Fig. 1. Emulsion phase transfer (EPT) can be used to produce ternary GUVs with different lateral membrane structure. (A) EPT vesicles are produced by driving lipid-monolayer stabilised water-in-oil droplets (with lipid in the oil phase) through an oil–water interface stabilised by a second lipid-monolayer. As the droplet is driven through the interface under gravity, a second monolayer is deposited, forming the final vesicle. (B) Ternary electroformation DOPC/DPPC/cholesterol phase diagram highlighting the three phase behaviours observed in GUVs: (i) a single liquid phase (green), (ii) liquid–liquid domain coexistence (blue) and (iii) gel–liquid coexistence (red). The twelve compositions studied here are overlaid on the diagram, each containing a 1 : 1 molar ratio of DOPC and DPPC, with increasing mol% cholesterol. Phase diagram is based upon the Hamada schematic. The lipid composition shown are those of the initial lipid film, and not necessarily of the GUVs themselves. (C) A comparison of ternary GUV phase behaviour between EPT (left) and electroformed vesicles (right). The observed phase behaviour is shown as a function of the mol% cholesterol in the initial lipid film. Although the same phase behaviours are observed in each case, due to reduced cholesterol incorporation, increased cholesterol is needed to reach key phase changes (∼36 vs. 10%, and ∼80–90 vs. 40% respectively). (D) Selected fluorescence microscopy images of GUVs with increasing mol% cholesterol. Each composition contains 1 mol% rhodamine-PE in order to visualise domains. In all images, the dark regions correspond to the more ordered phase (L_o or gel) and the light regions correspond to the L_d phase. Scale bar = 5 μm, experiments conducted at RT.

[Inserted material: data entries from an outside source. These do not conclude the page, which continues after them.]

/-- Rows of class 0x5: the result in thread `t` from the values `x` of A in the threads and Src(B) = `b` of `t`, for the
group's threads, those whose guard holds, and the gang's slot. -/
structure CrossRow where
  h : Hdr
  f : FmtA
  srcs : List Src
  regs : Nat
  val : (ts act : List Nat) → (slot : Nat) → (x : Nat → Nat) → (b t : Nat) → Nat
def crossRow : Instr → Option CrossRow
  | .lxch h f => some ⟨h, f, [cntB f], wideRegs f, fun ts _ slot x b t =>
      let j := 32 * slot + (lxchLane f (laneOf t) b).getD (laneOf t)
      if j ∈ ts then x j else 0⟩
  | .bcast h f => some ⟨h, f, [cntB f], wideRegs f, fun ts _ slot x b _ =>
      if 32 * slot + b % 32 ∈ ts then x (32 * slot + b % 32) else 0⟩
  | .redux h f => if f.mods.getLsbD 5 then none else
      some ⟨h, f, [], wideRegs f, fun _ act _ x _ _ => combine f (act.map x)⟩
  | .scan h f => some ⟨h, f, [], wideRegs f, fun _ act _ x _ t =>
      combine f ((act.filter (fun u => if f.mods.getLsbD 3 then u < t else u ≤ t)).map x)⟩
  | .eqmask h f => some ⟨h, f, [], 1, fun _ act _ x _ t =>
      (laneMask (act.filter (fun j => if f.mods.getLsbD 0 then !act.any (fun u => u < j && x u == x j) else x j == x t))).toNat⟩
  | _ => none

/-- Rows of class 0x6 whose result is for the gang (04 R118-R126). -/
structure ScalarRow where
  h : Hdr
  f : FmtA
  srcs : List Src
  regs : Nat
  val : List Nat → Nat
def scalarRow : Instr → Option ScalarRow
  | .smov h f => some ⟨h, f, [tyA f], wideRegs f, fun v => v.getD 0 0⟩
  | .sadd h f => some ⟨h, f, [tyA f, tyB f], wideRegs f, fun v => tyResult f.ty f.sat (opA f v + opB f v)⟩
  | .ssub h f => some ⟨h, f, [tyA f, tyB f], wideRegs f, fun v => tyResult f.ty f.sat (opA f v - opB f v)⟩
  | .smul h f => some ⟨h, f, [tyA f, tyB f], wideRegs f, fun v => tyResult f.ty f.sat (opA f v * opB f v)⟩
  | .smad h f => some ⟨h, f, [tyA f, tyB f, tyC f], wideRegs f, fun v => tyResult f.ty f.sat (opA f v * opB f v + opC f v)⟩
  | .sand h f => some ⟨h, f, [tyA f, tyB f], wideRegs f, fun v => v.getD 0 0 &&& v.getD 1 0⟩
  | .sor h f => some ⟨h, f, [tyA f, tyB f], wideRegs f, fun v => v.getD 0 0 ||| v.getD 1 0⟩
  | .sxor h f => some ⟨h, f, [tyA f, tyB f], wideRegs f, fun v => v.getD 0 0 ^^^ v.getD 1 0⟩
  | .sshl h f => some ⟨h, f, [tyA f, cntB f], wideRegs f, fun v => shlBits (tyWidth f.ty) (v.getD 0 0) (v.getD 1 0)⟩
  | .sshr h f => some ⟨h, f, [tyA f, cntB f], wideRegs f, fun v =>
      if tySigned f.ty then sarBits (tyWidth f.ty) (v.getD 0 0) (v.getD 1 0) else shrBits (tyWidth f.ty) (v.getD 0 0) (v.getD 1 0)⟩
  | .scmp h f => some ⟨h, f, [tyA f, tyB f], 1, fun v => if cond f.mods.toNat (opA f v) (opB f v) then 1 else 0⟩
  | .ssel h f => some ⟨h, f, [tyA f, tyB f, srcC f 1 (.int 32)], wideRegs f, fun v =>
      if v.getD 2 0 = 0 then v.getD 1 0 else v.getD 0 0⟩
  | _ => none
/-- The sources of a scalar instruction can be read for the gang; with no thread whose guard holds, nothing is read. -/
def State.GangOperands (s : State) (cx : State.Ctx) (srcs : List Src) (opnd : BitVec 20) (v : Nat → List Nat) (s1 : State) : Prop :=
  if cx.act = [] then s1 = s else s.readSrcs cx cx.act opnd srcs = (none, v, s1)
/-- What an instruction writes for the gang: nothing when no guard holds (04 R118). -/
def gangWrites (cx : State.Ctx) (w : Nat → Write W32) (n : Nat) : Write W32 := if cx.act = [] then none else w n

/-! ### Accesses to memory. -/

/-- A group that stays at its instruction, held back by `st`; nothing else changed. -/
structure Waits (s t : State) (gid : Nat) (g : Group) (st : Status) : Prop where
  frame : t = { s with groups := t.groups, issued := s.issued + 1 }
  here : tfind t.groups gid = some { g with
    status := st, prio := if st.endsPrio then none else g.prio }
  there : ∀ k, k ≠ gid → tfind t.groups k = tfind s.groups k
/-- Threads `ts`, one after another, access canonical addresses that are multiples of `align`, on pages that grant it:
`accs` are their accesses, and `s1` is the state after the translations (06 R176). -/
def State.Translates (s : State) (acc : Acc) (align : Nat) (va : Nat → W64) : List Nat → List LaneAcc → State → Prop
  | [], accs, s1 => accs = [] ∧ s1 = s
  | u :: us, accs, s1 => canonicalVa (va u) = true ∧ (va u).toNat % align = 0 ∧
      ∃ key pte s' rest, translate s (s.who u) (va u) acc = (.ok key pte, s') ∧ accs = ⟨u, va u, key, pte⟩ :: rest ∧
        s'.Translates acc align va us rest s1
/-- Threads `ts`, one after another, are refused an access by exception `code`: their addresses are not canonical, or no
multiples of `align`, or the translation faults (06 R176). -/
def State.Denies (s : State) (acc : Acc) (align : Nat) (va : Nat → W64) (code : Nat) : List Nat → State → Prop
  | [], s1 => s1 = s
  | u :: us, s1 =>
    (code = 0x11 ∧ canonicalVa (va u) = false ∧ s.Denies acc align va code us s1) ∨
    (code = 0x15 ∧ canonicalVa (va u) = true ∧ (va u).toNat % align ≠ 0 ∧ s.Denies acc align va code us s1) ∨
    (canonicalVa (va u) = true ∧ (va u).toNat % align = 0 ∧
      ∃ s', translate s (s.who u) (va u) acc = (.fault code, s') ∧ s'.Denies acc align va code us s1)
/-- The scales of formatted loads: with `.scl`, each thread's in turn from its scale page (02 R61, R62); without, none. `us`:
the line requests made for them. -/
def State.Scales (s : State) (cx : State.Ctx) (scl : Bool) (accs : List LaneAcc) (es : List (Option (BitVec 8)))
    (us : List LineUse) (s1 : State) : Prop :=
  if scl then accs.foldl (scaleAt cx) ({}, s) = ({ ok := accs.zip es, uses := us }, s1) ∧ es.length = accs.length
  else es = accs.map (fun _ => none) ∧ us = [] ∧ s1 = s
/-- The load of a thread's access: its bytes go to the registers from D. -/
def loadOf (f : FmtM) (scalar : Bool) (conv : LoadConv) (a : LaneAcc) : LaneLoad :=
  { thread := a.thread, dst := f.d.toNat, scalar := scalar, key := a.key, size := accessBytes f, conv := conv }
def formatLoadOf (f : FmtM) (a : LaneAcc) (scale : Option (BitVec 8)) : LaneLoad :=
  ldfLoad f a.thread a.key (pteFormat a.pte) scale
/-- The words of `ws`, in consecutive registers from `d`, readable at once. -/
def listWrites (d : Nat) (ws : List W32) (r : Nat) : Write W32 := if d ≤ r then (ws[r - d]?).map (fun x => (x, 0)) else none
/-- A byte of a core's L1: its value and whether it is dirty. -/
def State.l1Byte (s : State) (c key : Nat) : Option (Byte × Bool) :=
  (s.l1Line c (key / 128)).bind (fun l => tfind l.cells (key % 128))
/-- The byte that the last of some stores leaves at `key`. -/
def storedAt (stores : List (LaneAcc × List Byte)) (key : Nat) : Option Byte :=
  (stores.reverse.find? (fun a => a.1.key ≤ key && key < a.1.key + a.2.length)).bind (fun a => a.2[key - a.1.key]?)
/-- The data of a store of vector registers, and of SST's scalar registers. -/
def State.laneData (s : State) (cx : State.Ctx) (f : FmtM) (u : Nat) : Nat := s.fieldValue cx f.kB f.b (widthRegs f.width) u
def State.gangData (s : State) (cx : State.Ctx) (f : FmtM) : Nat :=
  ofWords ((List.range (widthRegs f.width)).map (fun j => s.kreg cx.ts cx.slot (f.b.toNat + j)))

Fig. 2. Ternary GUVs can act as a platform for user-defined, thermoresponsive content release. (A) DOPC : DPPC : Chol 1 : 1 : 3 ternary vesicles containing L_o/L_d domains can release their cargo when taken through the vesicle T_mix (∼32 °C), as shown through application of multiple heat cycles and compared to domain-free DOPC GUVs. Error bars = 1 S.D., n = 5. (B) Fluorescence and phase contrast images highlighting calcein-free ternary GUVs after applying a heat cycle. Vesicles that leaked lost contrast during phase contrast imaging (arrows) as their internal and external content equilibrated. White dotted circles represent outlines of vesicles that have leaked scale bar = 30 μm. (C) Graph of content release after 20 thermal cycles, showing ternary GUVs underwent almost complete content release. Error bars = 1 S.D., n = 5. (D) Visualisation of ternary GUVs after 20 cycles with superimposed bright-field and fluorescence channels, showing the majority of vesicles released dye cargo. Scale bar = 50 μm. (E) Image of ternary DOPC : EggSM : Chol 1 : 1 : 3 vesicles successfully formed via phase transfer, showing the same L_o/L_d domain formation. Scale bar = 50 μm. (F) Graph showing that vesicle T_mix defines the release temperature, as shown by the release of content from DOPC : DPPC : Chol (T_mix ∼ 32 °C) when cycled to 40 °C, whilst DOPC : EggSM : Chol vesicles (T_mix ∼ 45 °C) only release their content when cycled to 50 °C. Error bars = 1 S.D., n = 5.

Fig. 3. (A) Image sequence showing the heating process for a DOPC : DPPC : Chol 1 : 1 : 3 phase separated GUV using an optical trap. Once the laser was turned on the sample was locally heated and the ordered and disordered liquid domains mix into a uniform state (above the T_m ∼ 32 °C). After this point the laser was switched off to allow the GUV to cool and the domains to demix and eventually coalesce. Imaging the same vesicles in the calcein channel revealed leakage once the GUV was heated above T_m and allow to cool (∼30 seconds). Scale bars = 10 μm. (B) Graph showing average mean fluorescence of phase separated GUVs (black squares) or single phase DOPC GUVs (red circles) (diameter 7–12 μm) after successive cycling events. Error bars = 1 S.D., n = 10.